● **Problem**:
Reproduce the records that follow exactly as they are written.

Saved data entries
====

/-- A slot in no region takes a new level: at once, or when its firing has ended, and for D3 when its clones have left (09 R196, R197;
log 91). -/
def State.levelLone (s : State) (level : Nat) (ks : Nat × Slot) : State :=
  match s.cloneSet ks.1 with
  | some c =>
    if level = 3 then
      let s1 := s.updSlot ks.1 fun sl => { sl with due.level := some level }
      if c.original = ks.1 then s1.removeClones c else s1
    else s.updSlot ks.1 fun sl => { sl with due.level := some level }
  | none => s.updSlot ks.1 fun sl => if sl.firing.isSome then { sl with due.level := some level } else { sl with detl := level }

/-- The slots of a context in no region, and those that a section holds, take a new level; under D3 the merges there begin with
input 0 (09 R195). -/
def State.changeLone (s : State) (ctx level : Nat) : State :=
  let lone := s.slots.filter fun ks => ks.2.pl.ctx == ctx && ks.2.pl.region.isNone
  let s1 := lone.foldl (fun (s : State) (ks : Nat × Slot) => s.levelLone level ks) s
  let held := fun (v : Save) => if v.slot.pl.ctx = ctx ∧ v.slot.pl.region.isNone then { v with slot.detl := level } else v
  let restart := fun (x : Nat × Arc) =>
    (x.1, if level = 3 ∧ x.2.consumer.any (fun c => lone.any fun ks => ks.1 == c.1 && ks.2.detl != 3) then { x.2 with turn := 0 } else x.2)
  let away := fun (c : Configuration) => c.saves.any fun v =>
    v.part == 2 && v.slot.pl.ctx == ctx && v.slot.pl.region.isNone && v.slot.detl != level
  let ran := fun (n : Nat) => lone.any (fun ks => ks.2.detl != level && s.launchOf ks.2.pl.cfg == n)
    || s.al.cfgs.any fun c => c.2.launch.ctx == ctx && c.2.launch.ordinal == n && away c.2
  let cfgs := s1.al.cfgs.map fun (c : Nat × Configuration) => (c.1, { c.2 with saves := c.2.saves.map held })
  { s1 with arcs := s1.arcs.map restart, al.cfgs := cfgs }.noteRuns ctx ran
    fun r => { r with lowest := min r.lowest level, changed := true }

/-- The context takes a new level: each region at its next quiescent point (09 R197), a swapped-out one after its placement; what is in
no region at once, and with no region to wait for the DETSET is done. -/
def State.changeLevel (s : State) (ctx level q n : Nat) : State :=
  let mine := s.en.regions.filter fun r => (s.cfg r.2.cfg).any fun c => c.launch.ctx == ctx && decide (c.state ≠ .ended)
  let s1 := mine.foldl (fun (s : State) (r : Nat × Region) =>
    (s.setRegion r.1 { r.2 with levels := r.2.levels ++ [(level, q, n)] }).later (.quiescentPoint r.1)) s
  let s2 := (s1.changeLone ctx level).logHeaders ctx
  if mine.isEmpty then (s2.holdLevel ctx level).finishPacket q n 0 else s2

/-- A DETSET packet. -/
def State.detsetPacket (s : State) (q : Nat) (p : Packet) : State :=
  let ctx := (s.queue q).ctx
  let level := p.f 28 1
  let src : Except Stop (Option (List LogRecord)) :=
    if level ≠ 2 then .ok (some [])
    else do
      let h ← s.ctxRead ctx (p.f 32 8) 64
      let rs ← s.readRecords ctx (p.f 32 8 + 64) (p.f 40 8)
      return (if field h 24 1 % 2 = 1 ∨ !canonical none rs then none else some rs)
  let merges := level != 3 || s.al.cfgs.all fun c => c.2.launch.ctx != ctx || decide (c.2.state = .ended) || c.2.launch.image.mergesEqual
  match src with
  | .error e => s.operandFault q p e
  | .ok none => s.finishNow q p.num 1
  | .ok (some rs) =>
    if !merges then s.finishNow q p.num 1
    else
      let s1 := s.setCtx ctx { s.ctx ctx with log := some (newLog p rs) }
      (s1.dispatched q p.num).changeLevel ctx level q p.num

/-- DETSET (R188). -/
def execDetset (q : Nat) (s : State) : Host.Outcome State Fault Refusal :=
  match s.headOf q 0x06 with
  | some p => .next (s.detsetPacket q p)
  | none => .next s

/-! ### DELTA (R340) -/

/-- An actor with what a delta may change set alike. -/
def Actor.fixed (a : Actor) : Actor :=
  { a with code := [], entry := [], rates := [], period := Vector.replicate 8 0, layers := [], power := 0, len := 0, initC := 0, hasMark := false }

/-- Does a delta image change only what it may? -/
def deltaOk (old new : Image) : Bool :=
  decide (old.actors.map Actor.fixed = new.actors.map Actor.fixed ∧ old.lines = new.lines ∧ old.edges = new.edges
    ∧ old.streams = new.streams ∧ old.regions = new.regions ∧ old.widths = new.widths)

/-- The new actor of a slot, its code as loaded, when it differs. -/
def State.deltaActor (c : Configuration) (new : Image) (sl : Slot) : Option Actor :=
  match new.actors.find? fun a => a.num == sl.pl.actor.num with
  | some a =>
    let b := { a with code := (new.codeOf a c.launch.dataBase).getD [] }
    if b = sl.pl.actor then none else some b
  | none => none

/-- Rate sets of an actor whose entries change. -/
def changedSets (a b : Actor) : List Nat :=
  (List.range 8).filter fun s => (a.period.toList[s]?) != (b.period.toList[s]?)
    || a.rates.filter (fun r => r.1 / 512 == s) != b.rates.filter (fun r => r.1 / 512 == s)

/-- The first index of a run of a length for a slot's actor on its tile: where it lies while nothing else lies there, else above the other
runs; none where the store has no room (log 90). -/
def State.deltaRun (s : State) (k : Nat) (sl : Slot) (n : Nat) : Option Nat :=
  let others := (List.range 8).filterMap fun i => (s.slot (tileOf k * 8 + i)).bind fun u =>
    if u.pl.cfg = sl.pl.cfg ∧ u.pl.actor.num = sl.pl.actor.num then none else some (u.pl.runBase, u.pl.runLen)
  let top := others.foldl (fun m r => max m (r.1 + r.2)) 0
  if sl.pl.runBase + n ≤ 32768 ∧ others.all (fun r => decide (sl.pl.runBase + n ≤ r.1 ∨ r.1 + r.2 ≤ sl.pl.runBase)) then some sl.pl.runBase
  else if top + n ≤ 32768 then some top
  else none

/-- The rate sets of a slot that a delta changes get their next generation: odd while it rewrites them, even afterwards (02 R23). -/
def Slot.countGens (sl : Slot) (a : Actor) : Slot :=
  let sets := changedSets sl.pl.actor a
  { sl with rateGen := (sl.rateGen.zipIdx).map fun g => if sets.contains g.2 then g.1 + 1 else g.1 }

/-- A slot with its new actor at a run: layers laid out anew, PHASE within the period. -/
def Slot.withActor (sl : Slot) (a : Actor) (run : Nat) : Slot :=
  let z := sliceLen a
  let lay := (a.layers.zipIdx).map fun y =>
    let p : LayerPos := { layer := y.1, off := y.2 * z, len := z, resident := false, fault := false }
    (sl.layers.find? fun o => o.layer == p.layer && o.off == p.off && o.len == p.len).getD p
  { sl with pl.actor := a, pl.runBase := run, pl.runLen := a.code.length, layers := lay,
            sys.trapv := if run = sl.pl.runBase then sl.sys.trapv else movedTrapv sl.sys.trapv sl.pl.runBase run,
            phase := sl.phase % max 1 ((a.period.toList[sl.rset]?).getD 1) }

/-- The changes of a delta made in a slot, its run written. -/
def State.applyDelta (s : State) (k : Nat) (sl : Slot) (a : Actor) : State :=
  let run := (s.deltaRun k sl a.code.length).getD sl.pl.runBase
  let new := (sl.countGens a).withActor a run
  ((s.setSlot k { new with due.stopped := sl.due.policy.isSome }).writeRun (tileOf k) run a.code).fillLayers sl.pl.ctx
    ((new.layers.filter fun p => !p.resident).map (·.layer))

====

● **Problem solution**:
/-- A slot in no region takes a new level: at once, or when its firing has ended, and for D3 when its clones have left (09 R196, R197;
log 91). -/
def State.levelLone (s : State) (level : Nat) (ks : Nat × Slot) : State :=
  match s.cloneSet ks.1 with
  | some c =>
    if level = 3 then
      let s1 := s.updSlot ks.1 fun sl => { sl with due.level := some level }
      if c.original = ks.1 then s1.removeClones c else s1
    else s.updSlot ks.1 fun sl => { sl with due.level := some level }
  | none => s.updSlot ks.1 fun sl => if sl.firing.isSome then { sl with due.level := some level } else { sl with detl := level }

/-- The slots of a context in no region, and those that a section holds, take a new level; under D3 the merges there begin with
input 0 (09 R195). -/
def State.changeLone (s : State) (ctx level : Nat) : State :=
  let lone := s.slots.filter fun ks => ks.2.pl.ctx == ctx && ks.2.pl.region.isNone
  let s1 := lone.foldl (fun (s : State) (ks : Nat × Slot) => s.levelLone level ks) s
  let held := fun (v : Save) => if v.slot.pl.ctx = ctx ∧ v.slot.pl.region.isNone then { v with slot.detl := level } else v
  let restart := fun (x : Nat × Arc) =>
    (x.1, if level = 3 ∧ x.2.consumer.any (fun c => lone.any fun ks => ks.1 == c.1 && ks.2.detl != 3) then { x.2 with turn := 0 } else x.2)
  let away := fun (c : Configuration) => c.saves.any fun v =>
    v.part == 2 && v.slot.pl.ctx == ctx && v.slot.pl.region.isNone && v.slot.detl != level
  let ran := fun (n : Nat) => lone.any (fun ks => ks.2.detl != level && s.launchOf ks.2.pl.cfg == n)
    || s.al.cfgs.any fun c => c.2.launch.ctx == ctx && c.2.launch.ordinal == n && away c.2
  let cfgs := s1.al.cfgs.map fun (c : Nat × Configuration) => (c.1, { c.2 with saves := c.2.saves.map held })
  { s1 with arcs := s1.arcs.map restart, al.cfgs := cfgs }.noteRuns ctx ran
    fun r => { r with lowest := min r.lowest level, changed := true }

/-- The context takes a new level: each region at its next quiescent point (09 R197), a swapped-out one after its placement; what is in
no region at once, and with no region to wait for the DETSET is done. -/
def State.changeLevel (s : State) (ctx level q n : Nat) : State :=
  let mine := s.en.regions.filter fun r => (s.cfg r.2.cfg).any fun c => c.launch.ctx == ctx && decide (c.state ≠ .ended)
  let s1 := mine.foldl (fun (s : State) (r : Nat × Region) =>
    (s.setRegion r.1 { r.2 with levels := r.2.levels ++ [(level, q, n)] }).later (.quiescentPoint r.1)) s
  let s2 := (s1.changeLone ctx level).logHeaders ctx
  if mine.isEmpty then (s2.holdLevel ctx level).finishPacket q n 0 else s2

/-- A DETSET packet. -/
def State.detsetPacket (s : State) (q : Nat) (p : Packet) : State :=
  let ctx := (s.queue q).ctx
  let level := p.f 28 1
  let src : Except Stop (Option (List LogRecord)) :=
    if level ≠ 2 then .ok (some [])
    else do
      let h ← s.ctxRead ctx (p.f 32 8) 64
      let rs ← s.readRecords ctx (p.f 32 8 + 64) (p.f 40 8)
      return (if field h 24 1 % 2 = 1 ∨ !canonical none rs then none else some rs)
  let merges := level != 3 || s.al.cfgs.all fun c => c.2.launch.ctx != ctx || decide (c.2.state = .ended) || c.2.launch.image.mergesEqual
  match src with
  | .error e => s.operandFault q p e
  | .ok none => s.finishNow q p.num 1
  | .ok (some rs) =>
    if !merges then s.finishNow q p.num 1
    else
      let s1 := s.setCtx ctx { s.ctx ctx with log := some (newLog p rs) }
      (s1.dispatched q p.num).changeLevel ctx level q p.num

/-- DETSET (R188). -/
def execDetset (q : Nat) (s : State) : Host.Outcome State Fault Refusal :=
  match s.headOf q 0x06 with
  | some p => .next (s.detsetPacket q p)
  | none => .next s

/-! ### DELTA (R340) -/

/-- An actor with what a delta may change set alike. -/
def Actor.fixed (a : Actor) : Actor :=
  { a with code := [], entry := [], rates := [], period := Vector.replicate 8 0, layers := [], power := 0, len := 0, initC := 0, hasMark := false }

/-- Does a delta image change only what it may? -/
def deltaOk (old new : Image) : Bool :=
  decide (old.actors.map Actor.fixed = new.actors.map Actor.fixed ∧ old.lines = new.lines ∧ old.edges = new.edges
    ∧ old.streams = new.streams ∧ old.regions = new.regions ∧ old.widths = new.widths)

/-- The new actor of a slot, its code as loaded, when it differs. -/
def State.deltaActor (c : Configuration) (new : Image) (sl : Slot) : Option Actor :=
  match new.actors.find? fun a => a.num == sl.pl.actor.num with
  | some a =>
    let b := { a with code := (new.codeOf a c.launch.dataBase).getD [] }
    if b = sl.pl.actor then none else some b
  | none => none

/-- Rate sets of an actor whose entries change. -/
def changedSets (a b : Actor) : List Nat :=
  (List.range 8).filter fun s => (a.period.toList[s]?) != (b.period.toList[s]?)
    || a.rates.filter (fun r => r.1 / 512 == s) != b.rates.filter (fun r => r.1 / 512 == s)

/-- The first index of a run of a length for a slot's actor on its tile: where it lies while nothing else lies there, else above the other
runs; none where the store has no room (log 90). -/
def State.deltaRun (s : State) (k : Nat) (sl : Slot) (n : Nat) : Option Nat :=
  let others := (List.range 8).filterMap fun i => (s.slot (tileOf k * 8 + i)).bind fun u =>
    if u.pl.cfg = sl.pl.cfg ∧ u.pl.actor.num = sl.pl.actor.num then none else some (u.pl.runBase, u.pl.runLen)
  let top := others.foldl (fun m r => max m (r.1 + r.2)) 0
  if sl.pl.runBase + n ≤ 32768 ∧ others.all (fun r => decide (sl.pl.runBase + n ≤ r.1 ∨ r.1 + r.2 ≤ sl.pl.runBase)) then some sl.pl.runBase
  else if top + n ≤ 32768 then some top
  else none

/-- The rate sets of a slot that a delta changes get their next generation: odd while it rewrites them, even afterwards (02 R23). -/
def Slot.countGens (sl : Slot) (a : Actor) : Slot :=
  let sets := changedSets sl.pl.actor a
  { sl with rateGen := (sl.rateGen.zipIdx).map fun g => if sets.contains g.2 then g.1 + 1 else g.1 }

/-- A slot with its new actor at a run: layers laid out anew, PHASE within the period. -/
def Slot.withActor (sl : Slot) (a : Actor) (run : Nat) : Slot :=
  let z := sliceLen a
  let lay := (a.layers.zipIdx).map fun y =>
    let p : LayerPos := { layer := y.1, off := y.2 * z, len := z, resident := false, fault := false }
    (sl.layers.find? fun o => o.layer == p.layer && o.off == p.off && o.len == p.len).getD p
  { sl with pl.actor := a, pl.runBase := run, pl.runLen := a.code.length, layers := lay,
            sys.trapv := if run = sl.pl.runBase then sl.sys.trapv else movedTrapv sl.sys.trapv sl.pl.runBase run,
            phase := sl.phase % max 1 ((a.period.toList[sl.rset]?).getD 1) }

/-- The changes of a delta made in a slot, its run written. -/
def State.applyDelta (s : State) (k : Nat) (sl : Slot) (a : Actor) : State :=
  let run := (s.deltaRun k sl a.code.length).getD sl.pl.runBase
  let new := (sl.countGens a).withActor a run
  ((s.setSlot k { new with due.stopped := sl.due.policy.isSome }).writeRun (tileOf k) run a.code).fillLayers sl.pl.ctx
    ((new.layers.filter fun p => !p.resident).map (·.layer))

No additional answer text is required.